Bu açıklamalardan şu mesajları çıkarıyorum:

* Hükûmet işsizlik fonuna güveniyor. Bu normal, çünkü fona işçi ve işverenler de güveniyor. Ancak hükûmetin bütçe imkânları yerine fona güveniyor olması insanı tedirgin ediyor. İşsizliği önlemek ve yeni iş arama döneminde işçileri desteklemek amacıyla oluşturulan fon bu ana işlevini gayet iyi yerine getirirken son yıllarda işverenlere sağlanan istihdam teşviklerine de kaynak oldu. Bunu eleştirmiyorum, çünkü istihdama ciddi katkıları var. Ancak bu durum bilinsin istiyorum. Covid - 19 pandemisi nedeniyle getirilen destekler de fondan ödeniyor. Ancak tüm bu ödemeler sanki bütçeden yapılıyor gibi bir algı yaratılıyor. Her zaman üstüne basarak söylüyorum, fon hepimizin birikimi. Fona yapılan dört birim katkının yarısı işverenlerden, kalan yarısı eşit olarak devletten ve işçilerden geliyor. Özetle kara günler için biriktirdiğimiz kendi kaynaklarımızı kullanıyoruz!

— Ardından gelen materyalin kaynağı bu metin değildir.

/-! ### Load, reset, inspection -/

/-- R36, R233, with the parameters at their defaults of R7: the state after the load of the empty word
list (this model's choice of a load, log entry 6). Not of the source but the spec's own decisions are: the
zero of registers 1 to 31 (D8, log entry 4), the base and so the pc (D3, log entry 5), `EA_WRAP = false`
(D6, log entry 2) and `R_UNKNOWN_POLICY = nop` (D7, log entry 3). The two output fields are this model's
(log entry 7). -/
def Obligations.ResetState : Prop :=
  (∀ r, State.reset.readReg r = 0) ∧ State.reset.pc = 0x00400000 ∧ State.reset.cfg.base = 0x00400000 ∧
    State.reset.cfg.imem = [] ∧ (∀ a, State.reset.memRead a = 0) ∧ State.reset.stepCount = 0 ∧
    State.reset.halted = false ∧ State.reset.cfg.eaWrap = false ∧
    State.reset.cfg.unknownPolicy = .nop ∧ State.reset.effect = none ∧ State.reset.result = none

/-- R22, R26, R36: the invariant holds at reset (whose base is the spec's decision D3, log entry 5). -/
def Obligations.ResetMeetsInvariant : Prop := Inv State.reset

/-- R26, R36, R231 (the preconditions are the spec's decision D5, log entry 11): every admitted load gives
a state that meets the invariant, whatever the parameters. -/
def Obligations.LoadMeetsInvariant : Prop :=
  ∀ (p : Params) (words : List Int) (base : Option Int) (t : State),
    load p words base = .next t → Inv t

/-- R231 to R233 (the preconditions are the spec's decision D5, log entry 11, and the zero of registers 1
to 31 its decision D8, log entry 4): an admitted load answers the state of R233; any other load is refused. -/
def Obligations.LoadRule : Prop :=
  ∀ (p : Params) (words : List Int) (base : Option Int),
    let b := base.getD p.defaultBase
    let admitted := (∀ w ∈ words, 0 ≤ w ∧ w < 2 ^ 32) ∧ b % 4 = 0 ∧ 0 ≤ b ∧ b + 4 * words.length ≤ 2 ^ 32
    (admitted → ∃ t, load p words base = .next t ∧ (∀ r, t.readReg r = 0) ∧ t.pc = b ∧
      (∀ a, t.memRead a = 0) ∧ t.cfg.imem.map (fun w => (w.toNat : Int)) = words ∧ t.cfg.base = b ∧
      t.stepCount = 0 ∧ t.halted = false ∧ t.cfg.eaWrap = p.eaWrap ∧
      t.cfg.unknownPolicy = p.unknownPolicy) ∧
    (¬ admitted → load p words base = .refused .loadRefused)

/-- R235: after any bounded run of a loaded machine, reset gives the machine as the load built it. -/
def Obligations.ResetRestoresLoad : Prop :=
  ∀ (p : Params) (words : List Int) (base : Option Int) (t s : State) (n : Nat) (rs : List StepResult),
    load p words base = .next t → run n t = (rs, .next s) → reload s = t

/-- R35: inspection returns the 32 registers, exactly the non-zero memory keys with their values, the
pc, the step counter and the halted flag. -/
def Obligations.InspectionShowsState : Prop :=
  ∀ s : State, s.dmem.wf →
    (∀ a v, (a, v) ∈ (inspect s).memory ↔ v ≠ 0 ∧ s.memRead a = v) ∧
    ((inspect s).memory.map Prod.fst).Nodup ∧
    (∀ r : Reg, (inspect s).regs[r.toNat]'(r.isLt) = s.readReg r) ∧ (inspect s).pc = s.pc ∧
    (inspect s).stepCount = s.stepCount ∧ (inspect s).halted = s.halted

/-- R234: alongside the machine, load returns the list of pairs of `B + 4*k` and the k-th word's
decoding, which agrees with what every step at that pc decodes. -/
def Obligations.StaticDecodingAgrees : Prop :=
  ∀ (p : Params) (words : List Int) (base : Option Int) (t : State) (listing : List (Int × Decoded)),
    loadWithListing p words base = .next (t, listing) →
    load p words base = .next t ∧ listing.length = words.length ∧
    ∀ (k : Nat) (w : Word), t.cfg.imem[k]? = some w →
      listing[k]? = some (base.getD p.defaultBase + 4 * k, decode w) ∧
      ∀ s u : State, s.cfg = t.cfg → s.halted = false → s.pc = t.cfg.base + 4 * k → step s = .next u →
        u.result = some (.ok s.pc w (decode w) u.stepCount u.effect u.regs)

* Hükûmet işverenlerin kısa çalışmadan normal çalışmaya geçmesini istiyor. Bunun olumlu sonuçları olur, öncelikle isçilerin eline geçen para artar (zaten Bakan buradan yaklaşıyor), kısa çalışma nedeniyle isçilerin sigorta gün kayıpları sona erer, fon kaynakları daha az kullanılır… Bir de işin psikolojik tarafı var. Çalışma hayatında normal çalışmaya geçmek, ekonomik hayatta normalleşmeyi de pozitif etkileyecektir.

Fona dair son tespitim, fon portföyünün hangi yatırım araçlarında değerlendirildiğine ilişkin. Ağustos sonu itibariyle fon varlığının yüzde 80,53’ü tahvil, yüzde 19,47’si ise mevduattan oluşuyor. 2019 Aralık sonu itibariyle fon portföyünün yüzde 94,02’si tahvil ve yüzde 5,98’i mevduattan oluşmaktaydı. Giderlerdeki artışa paralel olarak tahvilin payı ciddi oranda azalmış görünüyor.